THE PROBLEM: Find the line with "namespace Sys2Proof.Laws" in the entries below, then reproduce it and every line after it down to and including the line with "i.wf = true", exactly.

SUPPLIED DATA:
/-- R173: dec(n) is the shortest decimal numeral of n. -/
def Obligations.DecIsTheShortestNumeral : Prop :=
  ∀ n : Nat,
    (∀ c ∈ dec n, 0x30 ≤ c.toNat ∧ c.toNat ≤ 0x39) ∧
    (dec n).foldl (fun v c => 10 * v + (c.toNat - 0x30)) 0 = n ∧
    dec 0 = [0x30] ∧ (0 < n → (dec n).head? ≠ some 0x30) ∧ dec n ≠ [] ∧
    (n < 2 ^ 64 → (dec n).length ≤ 20)

/-- R172: for one base name, different indices give different names, none is the base name, and the length grows by 1 + len(dec(n)). -/
def Obligations.FragmentNamesAreDistinct : Prop :=
  ∀ (b : Name) (i j : Nat),
    (fragName b i = fragName b j → i = j) ∧ fragName b i ≠ b ∧
    (fragName b i).length = b.length + 1 + (dec i).length

/-- R162, R163, R205: where its checks pass, the CHECK step of a split decode writes TOTAL and FRAGLIM and begins the run of fragment 0 (REM is set there, log 15); a misaligned budget is found only by the run (log 9). -/
def Obligations.SplitCheckWritesTotalAndLimit : Prop :=
  ∀ (m : Mode) (le : Bool) (n : BitVec 8) (s : State), n ≠ 0 → s.phase = .check → s.ioFaults = [] →
    OperandsWritten (splitOf m le n) s → NoFragAlias (splitOf m le n) s →
    s.portAlias (splitUsed m) = false → s.lengthsFit (splitUsed m) = true → s.portsBound (splitUsed m) = true →
    s.seekable (splitUsed m) = true → (m ≠ .w16 → (bytesOf s.low).length = (bytesOf s.high).length) →
    splitLength m s % n.toNat = 0 →
    exec (splitOf m le n) s = .next { s with
      total := BitVec.ofNat 64 (splitLength m s)
      fraglim := BitVec.ofNat 64 (splitLength m s / n.toNat)
      rem := BitVec.ofNat 64 (splitLength m s / n.toNat)
      phase := .run }

/-- R162 (3), R203: a split decode of a sequential-only stream raises ERR_NOSEEK before any length is probed; R163, R207: a total that is not divisible raises ERR_DIVIS with TOTAL written and FRAGLIM kept; the streams the operation used are released (log 6). -/
def Obligations.SplitChecksRaiseTheirErrors : Prop :=
  ∀ (m : Mode) (le : Bool) (n : BitVec 8) (s : State), n ≠ 0 → s.phase = .check →
    OperandsWritten (splitOf m le n) s → s.portAlias (splitUsed m) = false →
    s.lengthsFit (splitUsed m) = true → s.portsBound (splitUsed m) = true →
    (s.seekable (splitUsed m) = false →
      exec (splitOf m le n) s = .next { (s.release (splitUsed m)) with errcode := 2, phase := .fail, latch := [] }) ∧
    (s.seekable (splitUsed m) = true → s.ioFaults = [] →
      (m ≠ .w16 → (bytesOf s.low).length = (bytesOf s.high).length) → splitLength m s % n.toNat ≠ 0 →
      exec (splitOf m le n) s = .next { (s.release (splitUsed m)) with
        total := BitVec.ofNat 64 (splitLength m s), errcode := 5, phase := .fail, latch := [] })

/-- R164, R110, R52: one unit of SPLITDEC16 goes to the fragment FIDX; the whole next state. -/
def Obligations.SplitDec16TranscodesOneUnit : Prop :=
  ∀ (le : Bool) (n : BitVec 8) (s : State) (st : InStream) (b : Name),
    s.phase = .run → s.ioFaults = [] → s.base = .written b → s.src = .bound st → s.fraglim.toNat % 2 = 0 →
    s.rem ≠ 0 → st.pos + 2 ≤ st.data.length →
    exec (.splitDec16 le n) s = .next { s with
      src := .bound { st with pos := st.pos + 2 }
      nfrag := if s.frags.has s.fidx.toNat then s.nfrag else s.nfrag + 1
      frags := s.frags.append s.fidx.toNat (fragName b s.fidx.toNat)
        (if le then [st.data.getD st.pos 0, st.data.getD (st.pos + 1) 0]
          else [st.data.getD (st.pos + 1) 0, st.data.getD st.pos 0])
      rem := s.rem - 2
      latch := [] }

/-- R164, R110, R52: one unit of SPLITDEC32 or SPLITDEC8 goes to the fragment FIDX; the whole next state. -/
def Obligations.DualLaneSplitTranscodesOneUnit : Prop :=
  ∀ (m : Mode) (le : Bool) (n : BitVec 8) (s : State) (l h : InStream) (b : Name), m ≠ .w16 →
    s.phase = .run → s.ioFaults = [] → s.base = .written b → s.low = .bound l → s.high = .bound h →
    s.fraglim.toNat % m.flatUnit = 0 → s.rem ≠ 0 →
    l.pos + m.laneUnit ≤ l.data.length → h.pos + m.laneUnit ≤ h.data.length →
    exec (splitOf m le n) s = .next { s with
      low := .bound { l with pos := l.pos + m.laneUnit }
      high := .bound { h with pos := h.pos + m.laneUnit }
      nfrag := if s.frags.has s.fidx.toNat then s.nfrag else s.nfrag + 1
      frags := s.frags.append s.fidx.toNat (fragName b s.fidx.toNat)
        (if le then flatUnitAt m true (l.data.drop l.pos) (h.data.drop h.pos) 0
          else flatUnitAt m false (h.data.drop h.pos) (l.data.drop l.pos) 0)
      rem := s.rem - BitVec.ofNat 64 m.flatUnit
      latch := [] }
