-- ==== Sys2Proof/Laws/PerInstr.lean ====
section
/-! SUPPORT. Statements made of each instruction as syntax: the word of a well-formed instruction is selected by the row of the opcode map that carries its mnemonic (30_encoding.md R90). -/

namespace Sys2Proof.Laws

/-- R90: the row named like `i` selects the word of `i`. -/
def RowMatch.Statement (i : Instr) : Prop :=
  i.wf = true → ∃ r ∈ opcodeRows, r.mnemonic = i.mnemonic ∧ r.selects (encode i) = true

theorem RowMatch.dec16 (le lim : Bool) : RowMatch.Statement (.dec16 le lim) := by
  cases le <;> cases lim <;> exact fun _ => by decide
theorem RowMatch.dec32 (le lim : Bool) : RowMatch.Statement (.dec32 le lim) := by
  cases le <;> cases lim <;> exact fun _ => by decide
theorem RowMatch.dec8 (le lim : Bool) : RowMatch.Statement (.dec8 le lim) := by
  cases le <;> cases lim <;> exact fun _ => by decide
theorem RowMatch.enc16 (le dup : Bool) : RowMatch.Statement (.enc16 le dup) := by
  cases le <;> cases dup <;> exact fun _ => by decide
theorem RowMatch.enc32 (le dup : Bool) : RowMatch.Statement (.enc32 le dup) := by
  cases le <;> cases dup <;> exact fun _ => by decide
theorem RowMatch.enc8 (le dup : Bool) : RowMatch.Statement (.enc8 le dup) := by
  cases le <;> cases dup <;> exact fun _ => by decide
theorem RowMatch.fname : RowMatch.Statement .fname := fun _ => by decide
theorem RowMatch.chunk : RowMatch.Statement .chunk := fun _ => by decide

/-- A split decode's word, masked, is its row's match, whatever the count and `LE`. -/
theorem packWord_masked (n : BitVec 8) (le : Bool) (mode : BitVec 2) :
    packWord n false false le mode 3 &&& 0xFF00FFBF = packWord 0 false false false mode 3 := by
  apply BitVec.eq_of_getLsbD_eq
  intro i hi
  simp only [BitVec.getLsbD_and, packWord, BitVec.getLsbD_append, BitVec.getLsbD_ofBool]
  interval_cases i <;> simp

/-- R88, R90: a row that asks for a count selects the word of a split decode with a count. -/
theorem selects_split {r : OpcodeRow} {n : BitVec 8} {le : Bool} {mode : BitVec 2} (hn : n ≠ 0)
    (hm : r.mask = 0xFF00FFBF) (hb : r.matchBits = packWord 0 false false false mode 3) :
    r.selects (packWord n false false le mode 3) = true := by
  rw [OpcodeRow.selects, hm, hb, packWord_masked, fieldFragcount_packWord]
  simp
  exact .inr hn

theorem RowMatch.splitDec16 (le : Bool) (n : BitVec 8) : RowMatch.Statement (.splitDec16 le n) := fun h =>
  ⟨⟨"SPLITDEC16", 0x00000003, 0xFF00FFBF, true⟩, by decide, rfl,
    selects_split (by simpa [Instr.wf] using h) rfl (by decide)⟩
theorem RowMatch.splitDec32 (le : Bool) (n : BitVec 8) : RowMatch.Statement (.splitDec32 le n) := fun h =>
  ⟨⟨"SPLITDEC32", 0x00000013, 0xFF00FFBF, true⟩, by decide, rfl,
    selects_split (by simpa [Instr.wf] using h) rfl (by decide)⟩
theorem RowMatch.splitDec8 (le : Bool) (n : BitVec 8) : RowMatch.Statement (.splitDec8 le n) := fun h =>
  ⟨⟨"SPLITDEC8", 0x00000023, 0xFF00FFBF, true⟩, by decide, rfl,
    selects_split (by simpa [Instr.wf] using h) rfl (by decide)⟩

end Sys2Proof.Laws
end

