theorem unitThere_dual (hm : m ≠ .w16) : unitThere m s ↔
    (∃ l, s.low = .bound l ∧ l.pos + m.laneUnit ≤ l.data.length) ∧
      ∃ g, s.high = .bound g ∧ g.pos + m.laneUnit ≤ g.data.length := by
  have hu : unitThere m s ↔ m.laneUnit ≤ (restOf s.low).length ∧ m.laneUnit ≤ (restOf s.high).length := by
    cases m with
    | w16 => exact absurd rfl hm
    | w32 | w8 => exact Iff.rfl
  rw [hu]
  refine ⟨fun h => ⟨bound_of_le_restOf m.laneUnit_pos h.1, bound_of_le_restOf m.laneUnit_pos h.2⟩, ?_⟩
  rintro ⟨⟨l, hl, hn⟩, g, hg, hk⟩
  simp only [hl, hg, restOf_bound, List.length_drop]
  omega

/-- R62: every input cursor of a decode of mode `m` moved on by one lane unit. -/
def State.readOn (s : State) (m : Mode) : State :=
  match m with
  | .w16 => s.setSrc (s.src.map (·.advance 2))
  | .w32 | .w8 => (s.setLow (s.low.map (·.advance m.laneUnit))).setHigh (s.high.map (·.advance m.laneUnit))

/-- R62: reading on writes the input ports and nothing else. -/
theorem State.readOn_eq (s : State) (m : Mode) :
    s.readOn m = { s with src := (s.readOn m).src, low := (s.readOn m).low, high := (s.readOn m).high } := by
  cases m <;> rfl

@[simp] theorem State.readOn_ioFaults : (s.readOn m).ioFaults = s.ioFaults := by rw [State.readOn_eq]
@[simp] theorem State.readOn_tgt : (s.readOn m).tgt = s.tgt := by rw [State.readOn_eq]

/-- R110: the budget's drop as one record update. -/
theorem State.spend_eq (s : State) (m : Mode) (lim : Bool) :
    s.spend m lim = { s with rem := if lim then s.rem - BitVec.ofNat 64 m.flatUnit else s.rem } := by
  cases lim <;> rfl

/-- R57: the flat bytes of a unit depend only on what stands from its first byte on. -/
theorem flatUnitAt_drop (m : Mode) (le : Bool) (f g : List Byte) (k : Nat) :
    flatUnitAt m le (f.drop (m.laneUnit * k)) (g.drop (m.laneUnit * k)) 0 = flatUnitAt m le f g k := by
  cases m <;> simp [flatUnitAt, Mode.laneUnit, List.getD_eq_getElem?_getD]

theorem State.readOn_w16 {st : InStream} (hs : s.src = .bound st) (hn : st.pos + 2 ≤ st.data.length) :
    s.readOn .w16 = s.setSrc (.bound { st with pos := st.pos + 2 }) := by
  simp only [State.readOn, hs, Port.map, InStream.advance_full hn]

theorem State.readOn_dual (hm : m ≠ .w16) {l g : InStream} (hl : s.low = .bound l) (hg : s.high = .bound g)
    (hn : l.pos + m.laneUnit ≤ l.data.length) (hk : g.pos + m.laneUnit ≤ g.data.length) :
    s.readOn m = (s.setLow (.bound { l with pos := l.pos + m.laneUnit })).setHigh
      (.bound { g with pos := g.pos + m.laneUnit }) := by
  cases m with
  | w16 => exact absurd rfl hm
  | w32 | w8 => simp only [State.readOn, hl, hg, Port.map, InStream.advance_full hn, InStream.advance_full hk]

/-! R57, decode: the bytes of the next unit, written out. -/

theorem nextUnit_w16 (le : Bool) {st : InStream} (hs : s.src = .bound st) :
    nextUnit .w16 le s = if le then [st.data.getD st.pos 0, st.data.getD (st.pos + 1) 0]
      else [st.data.getD (st.pos + 1) 0, st.data.getD st.pos 0] := by
  cases le <;> simp [nextUnit, flatUnitAt, corr, hs, List.getD_eq_getElem?_getD]

theorem nextUnit_w32 (le : Bool) {l h : InStream} (hl : s.low = .bound l) (hh : s.high = .bound h) :
    nextUnit .w32 le s =
      if le then [l.data.getD l.pos 0, l.data.getD (l.pos + 1) 0, h.data.getD h.pos 0, h.data.getD (h.pos + 1) 0]
      else [h.data.getD (h.pos + 1) 0, h.data.getD h.pos 0, l.data.getD (l.pos + 1) 0, l.data.getD l.pos 0] := by
  cases le <;> simp [nextUnit, flatUnitAt, corr, hl, hh, List.getD_eq_getElem?_getD]

theorem nextUnit_w8 (le : Bool) {l h : InStream} (hl : s.low = .bound l) (hh : s.high = .bound h) :
    nextUnit .w8 le s =
      if le then [l.data.getD l.pos 0, h.data.getD h.pos 0] else [h.data.getD h.pos 0, l.data.getD l.pos 0] := by
  cases le <;> simp [nextUnit, flatUnitAt, hl, hh, List.getD_eq_getElem?_getD]

/-- R57: the flat unit made of the windows of two lanes. -/
theorem dualFlat_window (hm : m ≠ .w16) (le : Bool) {l g : InStream} (hl : s.low = .bound l) (hg : s.high = .bound g)
    (hn : l.pos + m.laneUnit ≤ l.data.length) (hk : g.pos + m.laneUnit ≤ g.data.length) :
    dualFlat le (l.window m.laneUnit) (g.window m.laneUnit) = nextUnit m le s := by
  cases m with
  | w16 => exact absurd rfl hm
  | w32 =>
    rw [nextUnit_w32 le hl hg, Mode.laneUnit, InStream.window_two hn, InStream.window_two hk]
    cases le <;> rfl
  | w8 =>
    rw [nextUnit_w8 le hl hg, Mode.laneUnit, InStream.window_one hn, InStream.window_one hk]
    cases le <;> rfl

/-- R110, R62: with a whole unit there, a decode reads it and its cursors move on. -/
theorem readUnit_there (le : Bool) (hio : s.ioFaults = []) (hu : unitThere m s) :
    readUnit m le s = .ok true ((s.readOn m).setLatch (nextUnit m le s)) := by
  by_cases hm : m = .w16
  · subst hm
    obtain ⟨st, hs, hn⟩ := unitThere_w16.1 hu
    rw [readUnit_w16_full le hio hs hn, State.readOn_w16 hs hn, nextUnit_w16 le hs]
    cases le <;> rfl
  · obtain ⟨⟨l, hl, hn⟩, g, hg, hk⟩ := (unitThere_dual hm).1 hu
    rw [readUnit_dual_full hm le hio hl hg hn hk, State.readOn_dual hm hl hg hn hk, dualFlat_window hm le hl hg hn hk]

RESULT FOR THIS EXERCISE:
namespace Sys2Proof.Laws

/-- R90: the row named like `i` selects the word of `i`. -/
def RowMatch.Statement (i : Instr) : Prop :=
  i.wf = true → ∃ r ∈ opcodeRows, r.mnemonic = i.mnemonic ∧ r.selects (encode i) = true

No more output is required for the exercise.